_Task requirements_
Given the records below, would you repeat exactly the lines that begin at the one containing "(.office, .beltEnable, [])" and end at the one containing "(.office, .binRelease, [chute])", inclusive?

===

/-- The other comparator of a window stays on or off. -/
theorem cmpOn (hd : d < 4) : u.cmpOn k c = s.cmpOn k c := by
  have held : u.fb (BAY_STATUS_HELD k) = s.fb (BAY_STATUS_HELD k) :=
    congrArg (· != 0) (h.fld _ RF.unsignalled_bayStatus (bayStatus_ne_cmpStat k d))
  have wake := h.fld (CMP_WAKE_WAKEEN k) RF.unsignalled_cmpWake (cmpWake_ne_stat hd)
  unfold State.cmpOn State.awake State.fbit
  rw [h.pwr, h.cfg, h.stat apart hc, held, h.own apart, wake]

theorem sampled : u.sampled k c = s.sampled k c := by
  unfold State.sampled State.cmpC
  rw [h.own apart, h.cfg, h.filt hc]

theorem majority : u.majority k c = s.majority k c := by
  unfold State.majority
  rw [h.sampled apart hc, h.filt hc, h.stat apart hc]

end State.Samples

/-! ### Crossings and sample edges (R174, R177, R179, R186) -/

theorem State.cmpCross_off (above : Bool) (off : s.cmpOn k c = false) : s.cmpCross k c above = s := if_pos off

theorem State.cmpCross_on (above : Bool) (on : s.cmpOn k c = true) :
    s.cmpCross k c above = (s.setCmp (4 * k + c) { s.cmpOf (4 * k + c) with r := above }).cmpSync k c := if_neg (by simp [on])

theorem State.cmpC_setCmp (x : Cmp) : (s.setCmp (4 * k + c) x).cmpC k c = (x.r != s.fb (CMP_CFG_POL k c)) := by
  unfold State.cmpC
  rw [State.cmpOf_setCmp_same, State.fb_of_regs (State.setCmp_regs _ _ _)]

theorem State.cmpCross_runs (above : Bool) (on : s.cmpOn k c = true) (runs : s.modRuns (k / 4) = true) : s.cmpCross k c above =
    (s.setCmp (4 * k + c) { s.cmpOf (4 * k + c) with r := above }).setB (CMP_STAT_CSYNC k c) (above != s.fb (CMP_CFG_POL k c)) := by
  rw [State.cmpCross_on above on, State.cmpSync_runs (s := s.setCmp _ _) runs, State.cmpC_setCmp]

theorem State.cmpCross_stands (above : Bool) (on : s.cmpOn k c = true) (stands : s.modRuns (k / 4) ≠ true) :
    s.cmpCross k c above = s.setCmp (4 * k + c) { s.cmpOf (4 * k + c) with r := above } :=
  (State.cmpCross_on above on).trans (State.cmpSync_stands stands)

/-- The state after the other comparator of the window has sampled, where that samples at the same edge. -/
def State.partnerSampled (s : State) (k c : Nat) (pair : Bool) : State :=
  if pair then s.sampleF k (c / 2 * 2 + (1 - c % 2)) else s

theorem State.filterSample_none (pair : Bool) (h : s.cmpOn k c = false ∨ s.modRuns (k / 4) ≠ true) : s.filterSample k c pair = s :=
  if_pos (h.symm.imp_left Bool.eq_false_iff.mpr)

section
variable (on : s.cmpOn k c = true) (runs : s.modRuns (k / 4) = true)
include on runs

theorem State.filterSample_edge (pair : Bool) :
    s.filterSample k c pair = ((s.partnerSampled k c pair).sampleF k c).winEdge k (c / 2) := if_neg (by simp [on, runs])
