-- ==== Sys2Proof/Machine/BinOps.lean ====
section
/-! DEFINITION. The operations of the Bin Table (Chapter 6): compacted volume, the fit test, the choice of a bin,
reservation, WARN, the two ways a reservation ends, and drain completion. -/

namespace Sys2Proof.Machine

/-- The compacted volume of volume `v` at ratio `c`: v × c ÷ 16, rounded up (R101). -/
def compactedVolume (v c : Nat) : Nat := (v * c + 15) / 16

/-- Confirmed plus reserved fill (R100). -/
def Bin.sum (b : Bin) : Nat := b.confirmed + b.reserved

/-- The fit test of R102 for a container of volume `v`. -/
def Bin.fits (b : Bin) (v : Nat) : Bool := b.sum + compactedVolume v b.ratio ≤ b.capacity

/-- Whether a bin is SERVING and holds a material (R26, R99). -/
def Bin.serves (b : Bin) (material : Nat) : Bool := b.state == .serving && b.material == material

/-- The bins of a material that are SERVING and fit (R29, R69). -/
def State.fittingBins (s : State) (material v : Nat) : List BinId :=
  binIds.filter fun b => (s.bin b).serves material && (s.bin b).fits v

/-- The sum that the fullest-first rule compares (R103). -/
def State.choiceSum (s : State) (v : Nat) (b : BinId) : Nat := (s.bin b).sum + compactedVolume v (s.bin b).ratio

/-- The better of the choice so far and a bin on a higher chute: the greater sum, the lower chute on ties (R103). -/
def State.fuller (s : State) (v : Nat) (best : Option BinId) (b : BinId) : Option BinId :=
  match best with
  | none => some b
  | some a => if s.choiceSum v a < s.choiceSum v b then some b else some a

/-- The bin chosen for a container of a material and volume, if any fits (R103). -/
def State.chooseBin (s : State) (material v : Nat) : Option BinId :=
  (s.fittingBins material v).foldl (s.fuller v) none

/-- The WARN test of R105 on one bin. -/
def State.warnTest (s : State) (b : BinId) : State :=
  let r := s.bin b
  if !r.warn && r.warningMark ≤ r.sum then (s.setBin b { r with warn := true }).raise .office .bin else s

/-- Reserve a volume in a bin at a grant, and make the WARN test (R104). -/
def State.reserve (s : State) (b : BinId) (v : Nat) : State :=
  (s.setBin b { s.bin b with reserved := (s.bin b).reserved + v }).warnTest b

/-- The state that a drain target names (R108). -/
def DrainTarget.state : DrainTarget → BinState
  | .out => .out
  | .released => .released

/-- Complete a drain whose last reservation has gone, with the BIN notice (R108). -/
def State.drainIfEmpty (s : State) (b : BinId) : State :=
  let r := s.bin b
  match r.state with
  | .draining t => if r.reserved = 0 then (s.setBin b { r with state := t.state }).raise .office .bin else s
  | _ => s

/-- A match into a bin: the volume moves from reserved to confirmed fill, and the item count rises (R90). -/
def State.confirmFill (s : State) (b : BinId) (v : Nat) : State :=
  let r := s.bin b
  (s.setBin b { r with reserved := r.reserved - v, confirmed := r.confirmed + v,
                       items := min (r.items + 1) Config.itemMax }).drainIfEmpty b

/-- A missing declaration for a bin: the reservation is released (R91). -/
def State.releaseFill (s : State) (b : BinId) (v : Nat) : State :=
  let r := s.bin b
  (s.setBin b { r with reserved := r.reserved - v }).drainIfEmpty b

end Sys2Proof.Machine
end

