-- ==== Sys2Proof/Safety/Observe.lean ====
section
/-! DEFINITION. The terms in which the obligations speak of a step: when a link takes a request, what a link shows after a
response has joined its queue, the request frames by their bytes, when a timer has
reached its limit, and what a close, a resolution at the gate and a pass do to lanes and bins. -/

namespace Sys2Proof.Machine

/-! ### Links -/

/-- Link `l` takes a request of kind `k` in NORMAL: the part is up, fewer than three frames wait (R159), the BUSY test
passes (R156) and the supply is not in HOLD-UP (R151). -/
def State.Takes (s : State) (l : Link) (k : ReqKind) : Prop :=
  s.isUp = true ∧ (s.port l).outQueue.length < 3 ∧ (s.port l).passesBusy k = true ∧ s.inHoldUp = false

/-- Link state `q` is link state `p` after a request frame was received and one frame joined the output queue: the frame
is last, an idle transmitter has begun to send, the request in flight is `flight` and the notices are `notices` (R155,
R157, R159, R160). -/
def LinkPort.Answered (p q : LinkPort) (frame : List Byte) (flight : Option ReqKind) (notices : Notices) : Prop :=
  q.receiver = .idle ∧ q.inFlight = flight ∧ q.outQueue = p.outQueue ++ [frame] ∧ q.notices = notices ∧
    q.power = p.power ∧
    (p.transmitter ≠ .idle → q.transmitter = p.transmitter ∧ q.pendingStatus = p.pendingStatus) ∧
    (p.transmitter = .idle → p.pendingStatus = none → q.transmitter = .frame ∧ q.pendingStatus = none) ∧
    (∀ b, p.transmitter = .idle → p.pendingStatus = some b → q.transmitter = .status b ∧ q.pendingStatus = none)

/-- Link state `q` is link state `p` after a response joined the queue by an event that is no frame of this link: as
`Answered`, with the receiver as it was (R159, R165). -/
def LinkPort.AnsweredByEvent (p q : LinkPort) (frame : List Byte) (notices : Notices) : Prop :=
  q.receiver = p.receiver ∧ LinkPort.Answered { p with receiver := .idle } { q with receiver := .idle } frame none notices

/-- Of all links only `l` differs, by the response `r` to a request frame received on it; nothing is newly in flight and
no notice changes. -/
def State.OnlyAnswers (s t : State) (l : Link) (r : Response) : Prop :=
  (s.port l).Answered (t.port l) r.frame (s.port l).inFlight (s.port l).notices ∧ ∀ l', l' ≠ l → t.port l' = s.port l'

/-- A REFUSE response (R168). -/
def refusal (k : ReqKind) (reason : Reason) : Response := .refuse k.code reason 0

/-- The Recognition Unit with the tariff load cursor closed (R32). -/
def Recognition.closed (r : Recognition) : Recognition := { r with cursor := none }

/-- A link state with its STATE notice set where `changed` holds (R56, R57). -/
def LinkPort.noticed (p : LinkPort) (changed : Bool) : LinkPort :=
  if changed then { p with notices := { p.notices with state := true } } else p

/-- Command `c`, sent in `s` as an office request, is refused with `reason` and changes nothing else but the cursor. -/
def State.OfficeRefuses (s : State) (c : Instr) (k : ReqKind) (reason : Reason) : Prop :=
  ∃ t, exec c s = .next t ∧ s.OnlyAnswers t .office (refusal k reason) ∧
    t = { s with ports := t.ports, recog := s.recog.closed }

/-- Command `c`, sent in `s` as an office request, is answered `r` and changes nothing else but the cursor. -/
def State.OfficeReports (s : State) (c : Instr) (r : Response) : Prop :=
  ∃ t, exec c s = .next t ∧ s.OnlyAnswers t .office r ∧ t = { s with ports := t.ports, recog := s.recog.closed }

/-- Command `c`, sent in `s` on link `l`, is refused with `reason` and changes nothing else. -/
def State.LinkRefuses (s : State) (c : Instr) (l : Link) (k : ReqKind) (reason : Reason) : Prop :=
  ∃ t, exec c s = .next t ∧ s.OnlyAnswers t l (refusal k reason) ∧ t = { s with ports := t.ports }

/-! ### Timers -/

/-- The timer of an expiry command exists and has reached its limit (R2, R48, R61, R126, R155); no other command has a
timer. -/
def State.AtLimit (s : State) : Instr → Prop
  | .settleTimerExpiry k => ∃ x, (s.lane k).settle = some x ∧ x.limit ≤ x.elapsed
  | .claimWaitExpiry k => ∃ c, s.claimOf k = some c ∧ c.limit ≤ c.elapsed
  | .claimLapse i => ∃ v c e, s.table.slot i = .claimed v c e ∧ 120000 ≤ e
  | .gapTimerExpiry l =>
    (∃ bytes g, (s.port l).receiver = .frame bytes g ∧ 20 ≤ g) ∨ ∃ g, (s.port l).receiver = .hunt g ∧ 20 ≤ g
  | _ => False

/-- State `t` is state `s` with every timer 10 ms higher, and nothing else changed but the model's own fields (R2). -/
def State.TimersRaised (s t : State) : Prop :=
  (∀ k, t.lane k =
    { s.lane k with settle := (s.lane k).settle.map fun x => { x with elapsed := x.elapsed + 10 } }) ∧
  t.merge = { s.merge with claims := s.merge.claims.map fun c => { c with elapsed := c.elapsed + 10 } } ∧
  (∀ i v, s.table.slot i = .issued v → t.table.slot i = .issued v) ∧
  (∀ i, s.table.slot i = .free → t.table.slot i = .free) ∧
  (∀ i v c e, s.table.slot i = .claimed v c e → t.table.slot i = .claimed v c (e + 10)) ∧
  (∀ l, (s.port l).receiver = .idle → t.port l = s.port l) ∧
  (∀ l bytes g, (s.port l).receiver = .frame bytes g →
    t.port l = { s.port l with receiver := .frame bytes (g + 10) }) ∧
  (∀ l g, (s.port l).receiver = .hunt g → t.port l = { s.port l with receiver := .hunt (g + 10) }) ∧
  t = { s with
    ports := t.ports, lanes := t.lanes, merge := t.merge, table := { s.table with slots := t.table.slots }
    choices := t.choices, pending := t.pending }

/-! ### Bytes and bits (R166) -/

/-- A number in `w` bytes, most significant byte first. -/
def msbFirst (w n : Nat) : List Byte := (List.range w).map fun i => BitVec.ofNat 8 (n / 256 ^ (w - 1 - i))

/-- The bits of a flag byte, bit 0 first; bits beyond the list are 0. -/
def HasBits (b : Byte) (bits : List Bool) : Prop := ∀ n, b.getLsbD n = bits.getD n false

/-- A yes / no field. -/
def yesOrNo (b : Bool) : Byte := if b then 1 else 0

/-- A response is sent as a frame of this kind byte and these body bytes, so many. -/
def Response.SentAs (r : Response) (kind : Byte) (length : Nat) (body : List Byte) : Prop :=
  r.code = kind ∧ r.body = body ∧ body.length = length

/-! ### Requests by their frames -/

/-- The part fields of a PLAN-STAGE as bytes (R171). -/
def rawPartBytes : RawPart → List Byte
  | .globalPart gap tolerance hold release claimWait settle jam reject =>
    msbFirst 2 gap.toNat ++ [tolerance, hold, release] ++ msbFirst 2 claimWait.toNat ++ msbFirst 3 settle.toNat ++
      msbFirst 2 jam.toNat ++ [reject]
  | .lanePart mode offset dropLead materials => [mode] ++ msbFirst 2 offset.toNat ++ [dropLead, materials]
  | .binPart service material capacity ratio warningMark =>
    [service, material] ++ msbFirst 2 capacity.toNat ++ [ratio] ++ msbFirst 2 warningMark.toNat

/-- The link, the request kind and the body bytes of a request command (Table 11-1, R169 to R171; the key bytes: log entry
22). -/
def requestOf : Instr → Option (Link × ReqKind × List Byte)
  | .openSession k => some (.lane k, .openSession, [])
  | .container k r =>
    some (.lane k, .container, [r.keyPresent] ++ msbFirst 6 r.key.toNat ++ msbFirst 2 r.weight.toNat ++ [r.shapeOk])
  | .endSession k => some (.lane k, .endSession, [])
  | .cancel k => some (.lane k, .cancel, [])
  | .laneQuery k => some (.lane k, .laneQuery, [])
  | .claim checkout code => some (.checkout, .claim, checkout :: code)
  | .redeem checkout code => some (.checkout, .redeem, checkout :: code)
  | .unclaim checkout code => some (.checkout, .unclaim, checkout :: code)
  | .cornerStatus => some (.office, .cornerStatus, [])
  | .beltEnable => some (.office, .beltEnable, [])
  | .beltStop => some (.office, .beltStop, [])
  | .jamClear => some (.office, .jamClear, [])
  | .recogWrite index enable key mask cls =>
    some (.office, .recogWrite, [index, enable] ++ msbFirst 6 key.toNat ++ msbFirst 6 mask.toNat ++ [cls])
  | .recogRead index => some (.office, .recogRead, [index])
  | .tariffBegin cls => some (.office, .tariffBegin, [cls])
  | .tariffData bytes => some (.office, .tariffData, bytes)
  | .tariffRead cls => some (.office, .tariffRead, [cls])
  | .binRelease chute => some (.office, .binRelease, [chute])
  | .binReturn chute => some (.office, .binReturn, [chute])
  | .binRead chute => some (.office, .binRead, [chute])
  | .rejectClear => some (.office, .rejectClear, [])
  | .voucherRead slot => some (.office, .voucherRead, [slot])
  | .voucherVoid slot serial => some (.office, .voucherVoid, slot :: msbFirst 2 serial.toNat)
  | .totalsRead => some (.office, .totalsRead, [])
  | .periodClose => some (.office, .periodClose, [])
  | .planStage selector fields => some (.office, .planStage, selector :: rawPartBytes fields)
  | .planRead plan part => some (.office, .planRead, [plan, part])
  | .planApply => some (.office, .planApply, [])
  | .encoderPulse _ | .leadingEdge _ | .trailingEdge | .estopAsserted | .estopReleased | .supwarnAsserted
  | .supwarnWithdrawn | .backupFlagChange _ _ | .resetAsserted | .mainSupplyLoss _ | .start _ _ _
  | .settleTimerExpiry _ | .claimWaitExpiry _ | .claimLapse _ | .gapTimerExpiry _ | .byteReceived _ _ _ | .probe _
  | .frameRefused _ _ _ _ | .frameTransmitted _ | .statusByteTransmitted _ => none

===

_Solution for this problem_
  | .beltEnable => some (.office, .beltEnable, [])
  | .beltStop => some (.office, .beltStop, [])
  | .jamClear => some (.office, .jamClear, [])
  | .recogWrite index enable key mask cls =>
    some (.office, .recogWrite, [index, enable] ++ msbFirst 6 key.toNat ++ msbFirst 6 mask.toNat ++ [cls])
  | .recogRead index => some (.office, .recogRead, [index])
  | .tariffBegin cls => some (.office, .tariffBegin, [cls])
  | .tariffData bytes => some (.office, .tariffData, bytes)
  | .tariffRead cls => some (.office, .tariffRead, [cls])
  | .binRelease chute => some (.office, .binRelease, [chute])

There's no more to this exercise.